→ **INSTRUCTIONS TO FOLLOW**
Which lines of the listing below contain the word "have"? Return them.

→ **DATASET RECORDS**
/-- At `STAGE = 0` all result registers are empty, so states that agree on the operands differ in the hidden part
only. -/
theorem eq_withHidden_of_idle {s t : State} (hs : Consistent s) (ht : Consistent t) (hsi : s.stage = .idle)
    (hti : t.stage = .idle) (herr : s.err = t.err) (htlen : s.tlen = t.tlen) (hlevel : s.level = t.level)
    (hreq : s.modeReq = t.modeReq) (hhost : s.host = t.host) : t = withHidden t s := by
  obtain ⟨hmode, hbits, hgrid, hpen, hsel⟩ := (consistent_idle hsi).1 hs
  obtain ⟨hmode', hbits', hgrid', hpen', hsel'⟩ := (consistent_idle hti).1 ht
  rw [withHidden, htlen, hlevel, hreq, hmode.trans hmode'.symm, hbits.trans hbits'.symm, hgrid.trans hgrid'.symm,
    hpen.trans hpen'.symm, hsel.trans hsel'.symm, hsi.trans hti.symm, herr, hhost]

/-! ### Each command commutes with a change of the hidden part -/

theorem chosenMode_withHidden {u s : State} (h : SharesText u s) : chosenMode (withHidden u s) = chosenMode s := by
  rw [chosenMode, chars_withHidden h]
  rfl

theorem clsBody_withHidden {u s : State} (h : SharesText u s) :
    clsBody (withHidden u s) = withHidden u (clsBody s) := by
  obtain ⟨hempty, hc⟩ | ⟨hne, hc⟩ := clsBody_cases s <;> rw [hc]
  · exact if_pos hempty
  · rw [clsBody_of_nonempty (s := withHidden u s) hne, chosenMode_withHidden h]
    rfl

theorem encBody_withHidden {u s : State} (h : SharesText u s) :
    encBody (withHidden u s) = withHidden u (encBody s) := by
  have hchars := chars_withHidden h
  obtain ⟨e, he, hc⟩ | ⟨d, hd, hc⟩ := encBody_cases s <;> rw [hc]
  · exact encBody_of_error (s := withHidden u s) (hchars.symm ▸ he)
  · exact encBody_of_ok (s := withHidden u s) (hchars.symm ▸ hd)

theorem mskBody_withHidden {u s t : State} (h : mskBody s = .next t) :
    mskBody (withHidden u s) = .next (withHidden u t) := by
  obtain ⟨hbinary, hc⟩ | ⟨-, hc⟩ := mskBody_cases s <;> rw [hc] at h
  · exact next_inj h ▸ if_pos hbinary
  · cases h

theorem finishState_withHidden (u s : State) : finishState (withHidden u s) = withHidden u (finishState s) := rfl

theorem genBody_withHidden {u s t : State} (hu : SharesText u s) (h : genBody s = .next t) :
    genBody (withHidden u s) = .next (withHidden u t) := by
  have hcls := clsBody_withHidden hu
  have henc := encBody_withHidden (sharesText_of_resultsOnly hu (resultsOnly_clsBody s))
  by_cases herr : (clsBody s).err = .noError
  · by_cases herr' : (encBody (clsBody s)).err = .noError
    · obtain rfl := next_inj ((genBody_of_enc rfl herr rfl herr').symm.trans h)
      rw [← finishState_withHidden]
      exact genBody_of_enc hcls herr henc herr'
    · obtain rfl := next_inj ((genBody_of_enc_error rfl herr rfl herr').symm.trans h)
      exact genBody_of_enc_error hcls herr henc herr'
  · obtain rfl := next_inj ((genBody_of_cls_error rfl herr).symm.trans h)
    exact genBody_of_cls_error hcls herr

/-- Acceptance reads `ERR` and `STAGE` only (R184). -/
theorem accept_withHidden {need : Stage} {body : State → Result} {u s t : State}
    (hbody : body s = .next t → body (withHidden u s) = .next (withHidden u t))
    (h : accept need body s = .next t) : accept need body (withHidden u s) = .next (withHidden u t) := by
  obtain ⟨herr, hc⟩ | ⟨herr, hstage, hc⟩ | ⟨herr, hstage, hc⟩ := accept_cases need body s <;> rw [hc] at h
  · exact next_inj h ▸ accept_of_err (s := withHidden u s) herr
  · exact next_inj h ▸ accept_of_stage_ne (s := withHidden u s) herr hstage
  · exact (accept_ready (s := withHidden u s) herr hstage).trans (hbody h)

→ **EXERCISE ANSWER**
  have hchars := chars_withHidden h
  have hcls := clsBody_withHidden hu
  have henc := encBody_withHidden (sharesText_of_resultsOnly hu (resultsOnly_clsBody s))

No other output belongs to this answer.